Loading

Commodore Notebook – Being Different

Jan. 12, 2007

Commodore Notebook Archive – click here

You own a busy diner. It’s been in the family for well over 100 years. Business is steady and good until one day you hear McDonald’s is coming in just down the street a few blocks. Pretty soon there is a Wendy’s, a Cracker Barrel and some other giants within shouting distance.

What do you do? You realize it will be difficult to compete on price since the new competition can get quantity discounts that you can’t. It is apparent that you can’t out-promote these guys, who all have multi-million dollar advertising budgets.

Your answer comes to you one sleepless night. You don’t try to become a McDonald’s or a Wendy’s wanna-be. That route always puts you in a reactive, weak posture. You understand that your best chance for success is to highlight and embrace the differences between your place and theirs, knowing that after the early hoop-la calms down that your old customers will remember your service and history of offering good value.

That metaphor may not be right-on target but it came to mind when I read Alabama was hiring a coach at about $4 million annually over an eight-year span. Not chump change. It came to mind when the Florida Gators won their second major NCAA title in less than a year. No chump accomplishment. How does a small, private institution such as Vanderbilt keep pace when the competition can out-bid the NFL for personnel talent or hold the two most coveted national championships at the same time?

The answer to me is clear; we must define and embrace our differences. Just as we understood we could likely never “out-Titan” the Titans with lavish game productions and highly financed professional trappings, we will not be lured into an uncontrolled bidding war for coaching talent. It’s doubtful we will ever be the reigning football and men’s basketball national champions at the same time.
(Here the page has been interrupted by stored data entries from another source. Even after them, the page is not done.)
-- ==== Sys2Proof/Machine/MatrixCalc.lean ====
section
/-! DEFINITION. The matrix engine's arithmetic and geometry (02, 3.1 to 3.5): operand classes, the fold order, the
descriptor's checks, block sums, float chunks and write-out. -/

namespace Sys2Proof.Machine

/-! ### Operand classes -/

/-- Operand classes of Table 2.5. -/
inductive MClass where
  | fp8 | mx | int8 | ql4 | bf16 | fp16 | fp32
  deriving DecidableEq, Repr

/-- The class of a pair of formats, in either order (R45). -/
def mClass (a b : Nat) : Option MClass :=
  let f8 (x : Nat) : Bool := [4, 5, 8, 9].contains x
  let m64 (x : Nat) : Bool := [0xA, 0xB, 0xC].contains x
  if (f8 a || m64 a) && (f8 b || m64 b) then some (if f8 a || f8 b then .fp8 else .mx)
  else if (a == 6 || a == 0xD) && (b == 6 || b == 0xD) then some .int8
  else if a = 0xE ∧ b = 0xE then some .ql4
  else if a = 2 ∧ b = 2 then some .bf16
  else if a = 3 ∧ b = 3 then some .fp16
  else if a = 1 ∧ b = 1 then some .fp32
  else none

/-- K-block and fold rows of Table 3.1. -/
def MClass.kblk : MClass → Nat
  | .mx => 256
  | .ql4 => 512
  | .fp32 => 64
  | _ => 128

def MClass.foldRows : MClass → Nat
  | .bf16 => 64
  | .fp16 => 64
  | .fp32 => 32
  | _ => 256

/-- FLOAT mode (Table 2.5). -/
def MClass.float : MClass → Bool
  | .bf16 => true
  | .fp16 => true
  | .fp32 => true
  | _ => false

/-! ### The descriptor (Table 5.7) -/

def mFmtA (d : List Nat) : Nat := dbits d 0 17 13
def mFmtB (d : List Nat) : Nat := dbits d 0 22 18
def mFmtOut (d : List Nat) : Nat := dbits d 0 27 23
def mFmtInit (d : List Nat) : Nat := dbits d 0 32 28
def mConv (d : List Nat) : Bool := dbits d 0 5 4 == 1
def mTwin (d : List Nat) : Bool := dbits d 0 6 6 == 1
def mTrapSpan (d : List Nat) : Bool := dbits d 0 7 7 == 1
def mAnchorSel (d : List Nat) : Bool := dbits d 0 8 8 == 1
def mSat (d : List Nat) : Bool := dbits d 0 9 9 == 1
def mRnd (d : List Nat) : Nat := dbits d 0 12 10
def mInitEn (d : List Nat) : Bool := dbits d 0 33 33 == 1
def mAnchor (d : List Nat) : Int := toSigned 10 (dbits d 0 44 35)
def mM (d : List Nat) : Nat := dbits d 1 15 0 + 1
def mN (d : List Nat) : Nat := dbits d 1 27 16 + 1
def mK (d : List Nat) : Nat := dbits d 1 43 28 + 1
def mRefA (d : List Nat) : TRef := tref (d.getD 2 0)
def mRefAs (d : List Nat) : TRef := tref (d.getD 3 0)
def mRefB (d : List Nat) : TRef := tref (d.getD 4 0)
def mRefBs (d : List Nat) : TRef := tref (d.getD 5 0)
def mRefOut (d : List Nat) : TRef := tref (d.getD 6 0)
def mRefInit (d : List Nat) : TRef := tref (d.getD 7 0)

/-- The operand class; FP8 stands where the pair is refused. -/
def mCls (d : List Nat) : MClass := (mClass (mFmtA d) (mFmtB d)).getD .fp8

/-- Convolution words (Table 3.4). -/
structure ConvP where
  inH : Nat
  inW : Nat
  inC : Nat
  nb : Nat
  kh : Nat
  kw : Nat
  sh : Nat
  sw : Nat
  dh : Nat
  dw : Nat
  padT : Nat
  padB : Nat
  padL : Nat
  padR : Nat
  pix : Nat
  row : Nat
  img : Nat
  deriving DecidableEq, Repr

def convP (d : List Nat) : ConvP :=
  { inH := dbits d 8 15 0 + 1, inW := dbits d 8 31 16 + 1, inC := dbits d 8 47 32 + 1, nb := dbits d 8 63 48 + 1,
    kh := dbits d 9 3 0 + 1, kw := dbits d 9 7 4 + 1, sh := dbits d 9 11 8 + 1, sw := dbits d 9 15 12 + 1,
    dh := dbits d 9 19 16 + 1, dw := dbits d 9 23 20 + 1, padT := dbits d 9 31 24, padB := dbits d 9 39 32,
    padL := dbits d 9 47 40, padR := dbits d 9 55 48, pix := dbits d 10 23 0, row := dbits d 10 47 24,
    img := dbits d 11 23 0 }

/-- An output dimension of R74; 0 stands for a value below 1. -/
def outDim (n padA padB dil taps stride : Nat) : Nat :=
  let x : Int := (n : Int) + padA + padB - dil * (taps - 1 : Nat) - 1
  if x < 0 then 0 else x.toNat / stride + 1

def ConvP.oh (c : ConvP) : Nat := outDim c.inH c.padT c.padB c.dh c.kh c.sh
def ConvP.ow (c : ConvP) : Nat := outDim c.inW c.padL c.padR c.dw c.kw c.sw

/-- The input coordinate of output position o and tap t, or none in the padding. -/
def tapAt (o stride pad t dil n : Nat) : Option Nat :=
  if o * stride + t * dil < pad then none
  else if o * stride + t * dil - pad < n then some (o * stride + t * dil - pad) else none

/-- Image, input row and column of element (m, k) of a convolution's A, with its channel (R74). -/
def ConvP.at (c : ConvP) (m k : Nat) : Option (Nat × Nat × Nat × Nat) :=
  let i := m / (c.oh * c.ow)
  let r := m % (c.oh * c.ow)
  let tap := k / c.inC
  match tapAt (r / c.ow) c.sh c.padT (tap / c.kw) c.dh c.inH, tapAt (r % c.ow) c.sw c.padL (tap % c.kw) c.dw c.inW with
  | some h, some w => some (i, h, w, k % c.inC)
  | _, _ => none

/-- Unpadded input coordinates that some output position reads. -/
def tapsIn (n o stride pad taps dil : Nat) : List Nat :=
  (((List.range o).flatMap fun x => (List.range taps).filterMap fun t => tapAt x stride pad t dil n)).dedup

/-- A's row segments (R74, R75): offsets and bytes. -/
def mRowsA (d : List Nat) : List Nat × Nat :=
  let r := mRefA d
  if mConv d then
    let c := convP d
    ((List.range c.nb).flatMap fun i => (tapsIn c.inH c.oh c.sh c.padT c.kh c.dh).flatMap fun h =>
      (tapsIn c.inW c.ow c.sw c.padL c.kw c.dw).map fun w => r.off + c.img * i + c.row * h + c.pix * w, rowBytes (mFmtA d) c.inC)
  else (rowsAt r.off r.stride (mM d), rowBytes (mFmtA d) (mK d))

/-- A's scale segments. -/
def mRowsAs (d : List Nat) : List Nat × Nat :=
  let r := mRefAs d
  if mConv d then
    let c := convP d
    ((List.range c.nb).flatMap fun i => (tapsIn c.inH c.oh c.sh c.padT c.kh c.dh).flatMap fun h =>
      (tapsIn c.inW c.ow c.sw c.padL c.kw c.dw).map fun w => r.off + ((i * c.inH + h) * c.inW + w) * (c.inC / 32), c.inC / 32)
  else (rowsAt r.off r.stride (mM d), (mK d + 31) / 32)

/-- The operands of an instruction, inputs first; the last is the output (R77). -/
def mOpnds (d : List Nat) : List Opnd :=
  let b := mRefB d
  let bs := mRefBs d
  let o := mRefOut d
  let i := mRefInit d
  [⟨(mRefA d).pail, (mRowsA d).1, (mRowsA d).2, false⟩, ⟨b.pail, rowsAt b.off b.stride (mN d), rowBytes (mFmtB d) (mK d), false⟩] ++
    (if isBlockFmt (mFmtA d) then [⟨(mRefAs d).pail, (mRowsAs d).1, (mRowsAs d).2, false⟩] else []) ++
    (if isBlockFmt (mFmtB d) then [⟨bs.pail, rowsAt bs.off bs.stride (mN d), (mK d + 31) / 32, false⟩] else []) ++
    (if mInitEn d then [⟨i.pail, rowsAt i.off i.stride (mM d), mN d * elemBytes (mFmtInit d), false⟩] else []) ++
    [⟨o.pail, rowsAt o.off o.stride (mM d), mN d * elemBytes (mFmtOut d), true⟩]

/-- Formats of those operands, in the same order (R163). -/
def mFmts (d : List Nat) : List Nat :=
  [mFmtA d, mFmtB d] ++ (if isBlockFmt (mFmtA d) then [0xF] else []) ++ (if isBlockFmt (mFmtB d) then [0xF] else []) ++
    (if mInitEn d then [mFmtInit d] else []) ++ [mFmtOut d]

/-! ### Checks at issue (R76) -/

/-- Check 2, as far as the descriptor alone decides it (R36, R41, R45, R46, R49, R57, R60, R75, R131, R132, Table 5.18). -/
def mFormatBad (e : QEntry) (d : List Nat) : Bool :=
  let v := dbits d 0 3 0
  let exact := !(mCls d).float
  let v1 := v == 1
  !(v == 1 || v == 2) || decide (1 < dbits d 0 5 4) || dbits d 0 63 45 != 0 || dbits d 1 63 44 != 0 ||
    ((List.range 6).any fun i => dbits d (2 + i) 63 54 != 0) || dbits d 14 63 30 != 0 || d.getD 15 0 != 0 ||
    (v == 2 && decide (e.off % 128 ≠ 0)) ||
    (v1 && (dbits d 0 8 4 != 0 || dbits d 0 33 28 != 0 || dbits d 0 44 35 != 0 || decide (3 < mRnd d) ||
      ([mFmtA d, mFmtB d, mFmtOut d].any fun f => !(decide (1 ≤ f ∧ f ≤ 9) || f == 0xF)))) ||
    (!isBlockFmt (mFmtA d) && d.getD 3 0 != 0) || (!isBlockFmt (mFmtB d) && d.getD 5 0 != 0) ||
    (!mInitEn d && d.getD 7 0 != 0) || (!statusEn e d && d.getD 14 0 != 0) ||
    (if mConv d then dbits d 9 63 56 != 0 || dbits d 10 63 48 != 0 || dbits d 11 63 24 != 0
     else (List.range 4).any fun i => d.getD (8 + i) 0 != 0) ||
    (if mRnd d = 4 then dbits d 12 63 32 != 0 else d.getD 12 0 != 0 || d.getD 13 0 != 0) ||
    (mClass (mFmtA d) (mFmtB d)).isNone || !([1, 2, 3, 4, 5, 7, 0x10].contains (mFmtOut d)) ||
    (mFmtOut d == 0x10 && !exact) || decide (0x11 < mFmtInit d) ||
    (mInitEn d && mFmtInit d != (if exact then 0x10 else 1)) || decide (4 < mRnd d) ||
    (mAnchorSel d && (decide (mAnchor d < -254) || decide (254 < mAnchor d))) ||
    ((isBlockFmt (mFmtA d) || isBlockFmt (mFmtB d)) && decide (mK d % 32 ≠ 0)) ||
    (mConv d && ((mRefA d).stride != 0 || (mRefAs d).stride != 0 || (isBlockFmt (mFmtA d) && decide ((convP d).inC % 32 ≠ 0)))) ||
    decide ((tref (d.getD 14 0)).off % 16 ≠ 0)

/-- Check 3's dimensions (R68, R75). -/
def mDimsBad (d : List Nat) : Bool :=
  mConv d && (let c := convP d
    c.pix == 0 || c.row == 0 || c.img == 0 || c.oh == 0 || c.ow == 0 || mM d != c.nb * c.oh * c.ow ||
      mK d != c.kh * c.kw * c.inC)

/-- Checks 2 to 4 of R76 and R96 as far as the pails decide them: linear pails for descriptor and record, FMT of the
pails, footprints, overlaps. `ex` exempts input/output pairs (the destination of a scatter in ADD mode). The flag says
that the record's location failed its overlap test. -/
def State.pailFormatBad (s : State) (core : Nat) (e : QEntry) (os : List Opnd) (fmts : List Nat) (rec : Option TRef) : Bool :=
  (s.pail core e.pail).view != 0 ||
    (match rec with
     | some r => (s.pail core r.pail).view != 0 || decide (r.off % 16 ≠ 0)
     | none => false) ||
    ((os.zip fmts).any fun x => let p := s.pail core x.1.pail
      p.fmt != 0 && p.fmt != x.2)

def State.boundsBad (s : State) (core : Nat) (os : List Opnd) (rec : Option TRef) : Bool :=
  (os.any fun o => decide ((s.pail core o.pail).logical < o.top)) ||
    (match rec with
     | some r => decide ((s.pail core r.pail).size < r.off + 16)
     | none => false)

/-- ALIAS of the output against the inputs and the descriptor, and of the record against everything (R77, R96, R134). -/
def State.aliasBad (s : State) (core : Nat) (e : QEntry) (dlen : Nat) (ins outs : List Opnd) (rec : Option TRef) : Bool × Bool :=
  let sp (o : Opnd) : Nat × Nat := o.span (s.pail core o.pail)
  let db := (s.pail core e.pail).base + e.off
  let desc := (db, db + dlen)
  let recBad := match rec with
    | some r =>
      let a := (s.pail core r.pail).base + r.off
      ((ins ++ outs).any fun o => overlap (a, a + 16) (sp o)) || overlap (a, a + 16) desc
    | none => false
  (recBad || outs.any (fun o => (ins.any fun i => overlap (sp o) (sp i)) || overlap (sp o) desc), recBad)

/-- Check 1: every named pail may be used (R76, R96, R165). -/
def State.pailsBad (s : State) (core : Nat) (e : QEntry) (os : List Opnd) (rec : Option TRef) : Bool :=
  (os.any fun o => !(s.pail core o.pail).usable e.priv o.write) ||
    (match rec with
     | some r => !(s.pail core r.pail).usable e.priv true
     | none => false)

/-- The record a descriptor names. -/
def recRef (e : QEntry) (d : List Nat) : Option TRef := if statusEn e d then some (tref (statusWord e d)) else none

/-- Checks 1 to 4 of R76: the cause, 0 for none, and whether the record's location failed. -/
def State.mChecks (s : State) (core : Nat) (e : QEntry) (d : List Nat) : Nat × Bool :=
  let os := mOpnds d
  let r := recRef e d
  if s.pailsBad core e os r || (mTwin d && decide (slotOf core ≠ 0)) then (cBounds, false)
  else if mFormatBad e d || s.pailFormatBad core e os (mFmts d) r then (cFormat, false)
  else if mDimsBad d || s.boundsBad core os r then (cBounds, false)
  else
    let al := s.aliasBad core e (if isV1 e (d.getD 0 0) then 64 else 128) (os.filter fun o => !o.write) (os.filter Opnd.write) r
    (if al.1 then cAlias else 0, al.2)

/-! ### Reading operands -/

/-- Element i of a row at a logical offset (R42). -/
def State.elem (s : State) (core : Nat) (p : Pail) (row fmt i : Nat) : Nat :=
  let w := elemBits fmt
  let b := i * w / 8
  leNat (s.peekView core p (row + b) ((i * w % 8 + w + 7) / 8)) / 2 ^ (i * w % 8) % 2 ^ w

/-- Where element (m, k) of A lies: row offset, index in the row, scale byte's offset; none in the padding. -/
def mAtA (d : List Nat) (m k : Nat) : Option (Nat × Nat × Nat) :=
  let r := mRefA d
  let sc := mRefAs d
  if mConv d then
    let c := convP d
    (c.at m k).map fun x => (r.off + c.img * x.1 + c.row * x.2.1 + c.pix * x.2.2.1, x.2.2.2,
      sc.off + ((x.1 * c.inH + x.2.1) * c.inW + x.2.2.1) * (c.inC / 32) + x.2.2.2 / 32)
  else some (r.off + m * r.stride, k, sc.off + m * sc.stride + k / 32)

/-- The scale byte of an operand, 0x7F without scales (R43). -/
def State.scaleByte (s : State) (core : Nat) (r : TRef) (fmt off : Nat) : Nat :=
  if isBlockFmt fmt then s.elem core (s.pail core r.pail) off 0xF 0 else 0x7F

/-- A's scale byte for block j of row m; none where the block lies wholly in padding. -/
def State.scaleA (s : State) (core : Nat) (d : List Nat) (m j : Nat) : Option Nat :=
  ((((List.range 32).map fun i => 32 * j + i).filter fun k => decide (k < mK d)).findSome? fun k => mAtA d m k).map fun x =>
    s.scaleByte core (mRefAs d) (mFmtA d) x.2.2

/-- B's scale byte for block j of column n. -/
def State.scaleB (s : State) (core : Nat) (d : List Nat) (n j : Nat) : Nat :=
  s.scaleByte core (mRefBs d) (mFmtB d) ((mRefBs d).off + n * (mRefBs d).stride + j)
But instead of throwing up our hands in defeat, we should remind ourselves that people win championships, not payrolls and not history. There are enough talented student-athletes who are or would be interested in Vanderbilt for some of the things it has that other schools don’t (world class academics and the great city of Nashville to name two) for us to be successful.

In many ways, we already are. A recent article suggested that Vanderbilt was only competitive with the University of Tennessee in men’s basketball and cited head-to-head results in football and women’s basketball.

Funny, no mention about great competition in sports such as baseball (where Tim Corbin has a winning record since his arrival five years ago), tennis, golf or soccer. We have certainly held our own on these battlefields.

Do we have work to do? Yep. Is it easy to compete in the SEC? Nope. That’s OK, too. The kind of kid attracted to Vanderbilt usually isn’t looking for shortcuts. Same for coaches; we have a terrific coaching staff and all of them like working with true student-athletes. Different strokes for different folks.

We are located in what is easily the Southeastern Conference’s most attractive city. Our campus is beautiful, the weather good. We are rated higher academically in the WORLD than our SEC brethren are ranked in the nation. That makes a difference to some people.

I have a hunch that deep down, there are a lot of people who admire the Vanderbilts of the world for their principled positions, rather than those institutions that seem to have lost a grip on the very definition of “collegiate athletics”. Winning is important here and it always will be. Being different doesn’t mean we don’t care about the scoreboard.

We just have a different idea as to how to get there. And that will make all the difference.